Thus, as an example, TAP components 222 may perform one or more
processes that determines the category for merchant chain
M2.fwdarw.M5.fwdarw.M7 as CAT 100 based on the categories of each
merchant included in that chain, which involve two merchants with
CAT 100 values and one merchant having a different category (CAT
300).
[0140] Affinity value 1829 may include data reflecting a
relationship strength value for the merchant chain. For example,
the affinity value for the merchant chain M2.fwdarw.M2 may reflect
the relationship strength (e.g., RS value, which can reflect count
value as discussed above) for the affinity relationship between
merchant M1 and M2. In certain aspects, the disclosed embodiments
may store the RS value determined by the transaction affinity
relationship determination process 1000 discussed above in
connection with FIG. 10.
[0141] In certain aspects, data included in the data structures
generated and maintained by the disclosed implementations may be
used to link and reference data to facilitate dynamic affinity
processing consistent aspects of the disclosed implementations. For
example, as shown by exemplary arrows in FIG. 18, the disclosed
implementations (e.g., TAP components 222) may use data, such as
merchant identifier data (e.g., M1) to link to other data
structures to locate, access, change, analyze, and/or provide
merchant affinity relationship data for processing by other aspects
of the disclosed implementations. The relationships between
information shown in FIG. 18 is not limiting. For instance,
merchant affinity relationship store 1820 may link to other data
structures, such as the location information stores described above
in connection with FIG. 17.
[0142] The disclosed implementations may perform one or more
processes to generate, collect, analyze, and store merchant
affinity relationship information that may be used to perform
affinity relationship processes consistent with disclosed
implementations. For example, TAP components 222 may perform one or
more transaction affinity provisioning processes that access,
analyze, process, and provide merchant affinity information. In
some implementations, the transaction affinity relationship
information may be provided as a service through an Application
Programming Interfaces (e.g., API) that allows requests for certain
types of affinity information to be provided, received, and
processed. For example, transaction affinity platform 110 may
perform transaction affinity provisioning process that uses an API
that can be also used by client 120 and or merchant 130 to request
and receive certain affinity relationship information.

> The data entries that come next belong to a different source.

-- ==== Sys2Proof/Machine/ContextOps.lean ====
section
/-! DEFINITION. Tiles by role, pages of the device range, and the shares and states of contexts (R234 to R242). -/

namespace Sys2Proof.Machine

/-! Tile roles (R20, R24). -/

def countRole (s : State) (r : Role) : Nat := ((allTiles s).filter fun p => p.2.role == r).length

def serviceTiles (s : State) : Nat := countRole s .service

/-- The sum of TILE_LIMIT over all contexts not EMPTY. -/
def sumTileLimit (s : State) : Nat := (s.ctxs.map fun p => if p.2.st = .empty then 0 else p.2.tileLimit).sum

/-- At a retirement, the sum of TILE_LIMIT is compared with SERVICE_TILES at once; the event comes once, when the sum first exceeds it
(R240). -/
def checkOvercommit (s : State) : State :=
  if serviceTiles s < sumTileLimit s then
    let known := s.ctxs.any fun p => p.2.overcommit
    let s := { s with ctxs := mapAll s.ctxs fun _ x => if x.st = .empty then x else { x with overcommit := true } }
    if known then s else raiseEvent s (evVendor 4) 0xC0
  else s

/-- OVERCOMMIT clears when a configure or a release brings the sum within SERVICE_TILES (R240). -/
def clearOvercommit (s : State) : State :=
  if sumTileLimit s ≤ serviceTiles s then { s with ctxs := mapAll s.ctxs fun _ x => { x with overcommit := false } } else s

/-- The signed configuration records have changed: every cached image is to be validated again (R244). -/
def recordsChanged (s : State) : State := { s with cache := mapAll s.cache fun _ e => { e with validated := false } }

/-- Easel writes TILE_ROLES, a configuration record, after a change of tile role (R530). -/
def writeRoles (s : State) : State := recordsChanged { s with boot.rolesGen := s.boot.rolesGen + 1 }

/-- A tile leaves use: its role persists (R24, R71, R530). -/
def retireTile (s : State) (p : Nat) : State :=
  checkOvercommit (writeRoles (updTile s p fun t => { t with role := .retired, st := .retired, testBusy := false }))

/-- A tile with nothing placed on it: its windows read as after reset but for its role, clock, counters and tests. -/
def unplace (t : Tile) : Tile :=
  { t with station := 0xFF, context := 0, placed := false, mode := 0, logical := 0, nlists := 0, buffers := [],
           routes := [], strokes := [], lists := [], islots := [], arrays := [], banks := [], ftabs := [], exec := [],
           replacing := false }

/-- The tiles that a context's image places. -/
def placedTiles (s : State) (c : Nat) : List Nat :=
  (s.tiles.filter fun p => p.2.placed && p.2.context == c).map (·.1)

/-- The tiles of a context that is unloaded go to READY with no lists, and one in FAULT is retired at once (R235, R474). -/
def freeTiles (s : State) (ps : List Nat) : State :=
  ps.foldl (fun s p =>
    let t := tileOf s p
    let s := setTile s p { unplace t with st := if t.st = .fault ∨ t.st = .off ∨ t.st = .retired then t.st else .ready }
    if t.st = .fault then retireTile s p else s) s

/-! Power domains that something needs (R37, R38, R513). -/

/-- Domain allocations in W (R511). -/
def domainW (d : Nat) : Nat :=
  match d with
  | 0 => 3 | 19 => 2 | 15 => 40 | 16 => 40 | 17 => 10 | 13 => 60 | 14 => 45 | 1 => 12 | 2 => 10
  | 3 => 18 | 4 => 18 | 18 => 30
  | _ => if 5 ≤ d ∧ d ≤ 12 then 68 else 0

/-- ALLOC_W (R520). -/
def allocW (s : State) : Nat := ((List.range 20).map fun d => if domainOn s d then domainW d else 0).sum

/-- The cooling derating of R518, in W: 60 W per °C of inlet above 40 °C, and 600 W below 1.2 L/min. A derating counts only
once a sample has been taken (log entry 14). -/
def coolingW (s : State) : Nat :=
  let inlet := (sensorOf s 0).reading
  let byInlet := if inlet ≤ 320 then 900 else max 600 (900 - ((60 * (inlet - 320)).toNat + 7) / 8)
  if s.power.flow < 120 ∧ s.power.means ≠ [] then min 600 byInlet else byInlet

/-- P_BUDGET (R513). -/
def budgetW (s : State) : Nat := min 900 (min s.power.limitW (coolingW s))

/-- Whether domain `d` may be woken: the allocations already on plus its own, over 0.94, fit P_BUDGET (R513). -/
def canWake (s : State) (d : Nat) : Bool := decide ((allocW s + domainW d) * 100 ≤ budgetW s * 94)

/-- CAL_TILE_CFG (R501). -/
def calTarget (s : State) : Nat := bitsAt s.cal.tileCfg.toNat 48 8
def calFreqMin (s : State) : Nat := bitsAt s.cal.tileCfg.toNat 40 8
def calVmax (s : State) : Int := signedOf 8 (bitsAt s.cal.tileCfg.toNat 32 8)
def calVmin (s : State) : Int := signedOf 8 (bitsAt s.cal.tileCfg.toNat 24 8)
def calVstart (s : State) : Int := signedOf 8 (bitsAt s.cal.tileCfg.toNat 16 8)

/-- A tile that runs nothing stands at an operating point (R497, R514). -/
def setPoint (cap f : Nat) (v : Int) (t : Tile) : Tile := { t with freq := f, vofs := v, runFreq := min f cap, change := none }

/-- A tile that enters READY with a placement (R497): its point, and no evidence held against it. -/
def readyPoint (s : State) (t : Tile) : Tile :=
  let t := setPoint s.power.freqCap (calTarget s) (max (calVmin s) (min (calVmax s) (calVstart s))) t
  { t with cal.exhausted := false, cal.held := false, cal.heldCause := 0, cal.lastRepeats := t.counts.repeats,
           cal.quietFrom := s.time }

/-- The state of a tile whose domain comes up (R71): at the idle point. -/
def wakeTile (t : Tile) : Tile :=
  if t.st = .off then
    { setPoint 132 20 0 t with st := match t.role with | .spare => .spareIdle | .service => .ready | .retired => .retired }
  else t

/-- Domain `d` comes on. -/
def wakeDomain (s : State) (d : Nat) : State :=
  let s := { s with power.domains := s.power.domains ||| BitVec.ofNat 20 (2 ^ d) }
  if 5 ≤ d ∧ d ≤ 12 then
    ((List.range Config.tiles).filter fun p => tileDomain p == d).foldl (fun s p => updTile s p wakeTile) s
  else s

/-- Domain `d` goes off: its tiles are OFF unless retired (R71), with what they held. -/
def dropDomain (s : State) (d : Nat) : State :=
  let s := { s with power.domains := s.power.domains &&& ~~~(BitVec.ofNat 20 (2 ^ d)) }
  if 5 ≤ d ∧ d ≤ 12 then
    ((List.range Config.tiles).filter fun p => tileDomain p == d).foldl (fun s p =>
      updTile s p fun t => if t.st = .retired then t else { t with st := .off, testBusy := false }) s
  else s

/-- An on-demand domain is switched off once nothing placed, linked or named uses it (R37, R513). -/
def dropIdleDomains (s : State) : State :=
  let fabric := (List.range 8).map (· + 5)
  let s := fabric.foldl (fun s d =>
    if domainOn s d && !(s.tiles.any fun p => tileDomain p.1 == d && (p.2.placed || p.2.st == .testing)) then dropDomain s d
    else s) s
  let names (im : Image) : Bool := im.stations.any fun q => q.number == stnDecode
  let decodes := s.ctxs.any fun p => (p.2.loaded.map fun l => names l.image).getD false || (p.2.load.map fun l => names l.image).getD false
  let s := if domainOn s 18 && !decodes then dropDomain s 18 else s
  [0, 1].foldl (fun s k =>
    if domainOn s (3 + k) && (List.range 4).all (fun p => ((mapFind s.folio.ports (4 * k + p)).map (·.st)).getD .off == .off)
    then dropDomain s (3 + k) else s) s

/-! Pages. -/

/-- First page and number of pages of tier 0, 1 or 2 (R176). -/
def tierFirst (t : Nat) : Nat := match t with | 0 => 0 | 1 => 131072 | _ => 524288
def tierPages (t : Nat) : Nat := match t with | 0 => 131072 | 1 => 393216 | _ => 1572864
/-- The tier of a page. -/
def tierOf (pg : Nat) : Nat := if pg < 131072 then 0 else if pg < 524288 then 1 else 2
/-- Pages of the system reserve (R238), taken as the first of their tier (log entry 15). -/
def reservePages (t : Nat) : Nat := match t with | 0 => 4096 | 1 => 2048 | _ => 0

def isObjectPage (u : PageUse) : Bool := match u with | .object .. => true | _ => false
def pageCtx (u : PageUse) : Option Nat :=
  match u with
  | .region c _ => some c | .staging c => some c | .window c => some c | .ring c => some c | _ => none

/-- Pages of tier `t` that the object pool's objects hold. -/
def objectPages (s : State) (t : Nat) : Nat := (s.pages.filter fun p => tierOf p.1 == t && isObjectPage p.2).length

/-- Pages of tier `t` that context `c` holds. -/
def ctxPages (s : State) (c t : Nat) : Nat := (s.pages.filter fun p => tierOf p.1 == t && pageCtx p.2 == some c).length

/-- A context's share of a tier (R236). -/
def Ctx.share (x : Ctx) (t : Nat) : Nat := match t with | 0 => x.fastPages | 1 => x.midPages | _ => x.slowPages

/-- The sum of all shares of a tier. -/
def sumShares (s : State) (t : Nat) : Nat := (s.ctxs.map fun p => if p.2.st = .empty then 0 else p.2.share t).sum

/-- Pages of an erase group of T2 (R377). -/
def groupPages : Nat := 384

/-- The pages that a tier has: T2 loses a whole group for each FAILED one (R378). -/
def tierCap (s : State) (t : Nat) : Nat :=
  if t = 2 then tierPages 2 - groupPages * (s.media.groups.filter fun g => g.2.failed).length else tierPages t

/-- Free pages of the object pool of a tier (R238). -/
def poolFree (s : State) (t : Nat) : Nat := tierCap s t - reservePages t - sumShares s t - objectPages s t

/-- The `n` lowest page numbers from `k` up that the rising list `used` does not hold. -/
def takeFree : Nat → Nat → List Nat → Nat → List Nat
  | _, _, _, 0 => []
  | 0, _, _, _ => []
  | fuel + 1, k, [], n + 1 => k :: takeFree fuel (k + 1) [] n
  | fuel + 1, k, u :: us, n + 1 =>
    if u < k then takeFree fuel k us (n + 1)
    else if u = k then takeFree fuel (k + 1) us (n + 1)
    else k :: takeFree fuel (k + 1) (u :: us) n

/-- Free erase groups, neither FAILED nor holding a page that is in use. -/
def freeGroups (s : State) : List Nat :=
  let used := (s.pages.filter fun p => tierOf p.1 == 2).map fun p => (p.1 - tierFirst 2) / groupPages
  (List.range 4096).filter fun g => !used.contains g && !(mapGet s.media.groups g ⟨0, false⟩).failed

/-- The `k` free groups of least total wear, the lower number on a tie (R377). -/
def chooseGroups (s : State) (k : Nat) : List Nat :=
  let wear (g : Nat) : Nat := (mapGet s.media.groups g ⟨0, false⟩).wear
  (sortBy (fun a b => decide (wear a < wear b) || (wear a == wear b && decide (a ≤ b))) (freeGroups s)).take k

/-- T2 pages in whole erase groups, each erased into SLC mode on its 48 dies (R354, R377). -/
def allocGroups (s : State) (n : Nat) (u : PageUse) : Option (List Nat × State) :=
  let k := ceilDiv n groupPages
  let gs := chooseGroups s k
  if gs.length < k then none
  else
    let ps := (gs.flatMap fun g => (List.range groupPages).map fun i => tierFirst 2 + groupPages * g + i).take n
    let wear (m : SMap EraseGroup) (g : Nat) : SMap EraseGroup :=
      let x := mapGet m g ⟨0, false⟩
      mapPut m g { x with wear := x.wear + 3 * Config.fastDies }
    some (ps, { s with pages := ps.foldl (fun m p => mapPut m p u) s.pages,
                       media.groups := gs.foldl wear s.media.groups })

/-- `n` free pages of a tier, given to `u`: in T0 and T1 the lowest (log entry 15), in T2 whole erase groups; none when the
tier does not hold as many. -/
def allocPages (s : State) (t n : Nat) (u : PageUse) : Option (List Nat × State) :=
  if t = 2 then allocGroups s n u else
  let used := (s.pages.filter fun p => tierOf p.1 == t).map (·.1)
  let ps := takeFree (n + used.length + 1) (tierFirst t + reservePages t) used n
  if ps.length = n ∧ ps.all (fun p => p < tierFirst t + tierPages t) then
    some (ps, { s with pages := ps.foldl (fun m p => mapPut m p u) s.pages })
  else none

/-- Pages freed. -/
def freePages (s : State) (ps : List Nat) : State := { s with pages := ps.foldl mapDrop s.pages }

/-- All pages for which `q` holds are freed. -/
def freeWhere (s : State) (q : PageUse → Bool) : State := { s with pages := s.pages.filter fun p => !q p.2 }

/-- A page's bytes become zero. -/
def zeroPage (s : State) (p : Nat) : State :=
  let lo := p * Config.pageBytes
  let hi := lo + Config.pageBytes
  { s with mem := s.mem.filter fun c => decide (c.1 < lo) || decide (hi ≤ c.1)
           poison := s.poison.filter fun c => decide (c.1 * 64 < lo) || decide (hi ≤ c.1 * 64) }

/-! Memory lines (R449). -/

/-- Whether any line of [a, a + n) is marked with memory poison. -/
def poisonedAt (s : State) (a n : Nat) : Bool :=
  n != 0 && s.poison.any fun c => decide (a / 64 ≤ c.1) && decide (c.1 ≤ (a + n - 1) / 64)

/-- A write of whole or part lines: a line wholly written loses its mark, a line partly written keeps it (R449), and with
`mark` every line touched is marked. -/
def memWrite (s : State) (a : Nat) (bs : Bytes) (mark : Bool) : State :=
  let n := bs.length
  let m := cellsWrite s.mem a bs
  if n = 0 then s
  else if mark then
    { s with mem := m, poison := ((List.range ((a + n - 1) / 64 + 1 - a / 64)).map (a / 64 + ·)).foldl (fun m l => mapPut m l ()) s.poison }
  else
    let whole (l : Nat) : Bool := decide (a ≤ l * 64) && decide (l * 64 + 64 ≤ a + n)
    { s with mem := m, poison := s.poison.filter fun c => !whole c.1 }

/-! The window map (R198). -/

/-- The 8-byte entry of a window page: VALID, HOST_WRITE, PAGE; zero when the page is unmapped. -/
def mapWord (p : Option WinPage) : Nat := (p.map fun x => 2 ^ 63 + 2 ^ 62 * b2n x.hostWrite + x.page % 2 ^ 21).getD 0

/-- The map takes a new content: the entries that change are written at device address 8w, in T0 page 0. -/
def setWindow (s : State) (m : SMap WinPage) : State :=
  let old := s.host.window
  let ws := ((old ++ m).map (·.1)).filter fun w => mapFind old w != mapFind m w
  ws.foldl (fun s w => memWrite s (8 * w) (leBytes 8 (mapWord (mapFind m w))) false) { s with host.window := m }

/-! Sequences. -/

/-- The admitted request whose batch a sheet or read belongs to. -/
def reqByBatch (s : State) (c b : Nat) : Option Req :=
  (s.reqs.find? fun p => p.2.admitted && p.2.ctx == c && p.2.batch == b).map (·.2)

/-- Sequences that a context holds (R241). -/
def inFlight (s : State) (c : Nat) : Nat := (s.reqs.filter fun p => p.2.ctx == c && p.2.admitted).length

/-- A request leaves; a STOPPING context whose last admitted request has completed is LOADED, its tiles READY (R235,
R234), and the vendor I/O commands held for it are refused with FORMAT (R412). -/
def dropReq (s : State) (rid : Nat) : State := { s with reqs := mapDrop s.reqs rid }

/-- The requests that wait for a context outside admission are refused with FORMAT (R412). -/
def refuseHeld (s : State) (c : Nat) : State :=
  (s.reqs.filter fun p => p.2.ctx == c && !p.2.admitted && p.2.src.ring.isNone).foldl (fun s p =>
    vendorCpl (dropReq s p.1) p.2.src (condBit .format) 0 0) s

/-- A context enters LOADED, CONFIGURED or RUNNING. -/
def enterCtx (s : State) (c : Nat) (st : CtxState) : State :=
  let s := updCtx s c fun x => { x with st := st }
  match st with
  | .loaded => refuseHeld ((placedTiles s c).foldl (fun s p =>
      updTile s p fun t => if t.st = .running ∨ t.st = .quiescing then { t with st := .ready } else t) s) c
  | .configured => refuseHeld s c
  | .running => (placedTiles s c).foldl (fun s p =>
      updTile s p fun t => if t.st = .ready then { t with st := .running } else t) s
  | _ => s

/-- What follows a request's end for its context (R235). -/
def afterReq (s : State) (c : Nat) : State :=
  if (ctxOf s c).st = .stopping ∧ inFlight s c = 0 then enterCtx s c .loaded else s

/-- A load of the context is in progress (R235). -/
def loading (x : Ctx) : Bool := x.load.isSome

/-! LOST shards (R483). -/

/-- The shard is LOST: kind 0 a table, which may serve as a manifest, kind 1 an index. -/
def shardLost (s : State) (kind : Nat) (id : BitVec 64) (k : Nat) : Bool := s.folio.lostShards.contains (kind, id, k)

/-- A new version or a new object restores its shards. -/
def healShards (s : State) (kind : Nat) (id : BitVec 64) : State :=
  { s with folio.lostShards := s.folio.lostShards.filter fun x => !(x.1 == kind && x.2.1 == id) }

end Sys2Proof.Machine
end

[0143] FIG. 19 shows a flow chart of an exemplary transaction
affinity provisioning process 1900 consistent with certain aspects
of the disclosed implementations. Process 1900 may be performed in
response to information triggering a request for certain types of
merchant affinity information or merchant recommendation
information consistent with the disclosed implementations. For
example, in certain implementations, TAP components 222 may receive
an affinity relationship information request. In some aspects, the
request may be received by transaction affinity platform 110 from
network 140, such as from client 120 (e.g., client 120A, 120B), or
merchant 130 (e.g., merchant 130A, 130B). For example, a user of
client 120A may provide input via an interface to request affinity
relationship information or merchant recommendation data. In other
aspects, transaction affinity platform 110 may perform a process
that generates and provides to TAP components 222 an affinity
relationship information request based on instructions provided by
software components 224. For example, transaction affinity platform
110 may perform a process that periodically generates an affinity
relationship information request. Transaction affinity platform 110
may also perform a process that generates an affinity relationship
information request in response to a determined event or condition,
such as a determined change in merchant location information or
other merchant information.
[0144] Based on the received affinity relationship information
request, TAP components 222 may determine the type of request, and
based on that determination, may perform certain processes as
exemplified in FIG. 19. For instance, the request may initiate a
location based request process, a merchant hop count request
process, or a merchant category request process.
[0145] A location based request may be a request for all
transaction affinities for a specified location. For example, a
location based request may identify a request for transaction
affinities within a specified location, such as location LOC A in
the merchant affinity network 1600 exemplified in FIG. 16. In
response to the request, TAP components 222 may determine the
request as a location based request (Step 1910), and determine from
the received request the specified location (e.g., LOC A). In
response, TAP components 222 may collect transaction affinity
relationship information for the input location LOC A (Step 1912).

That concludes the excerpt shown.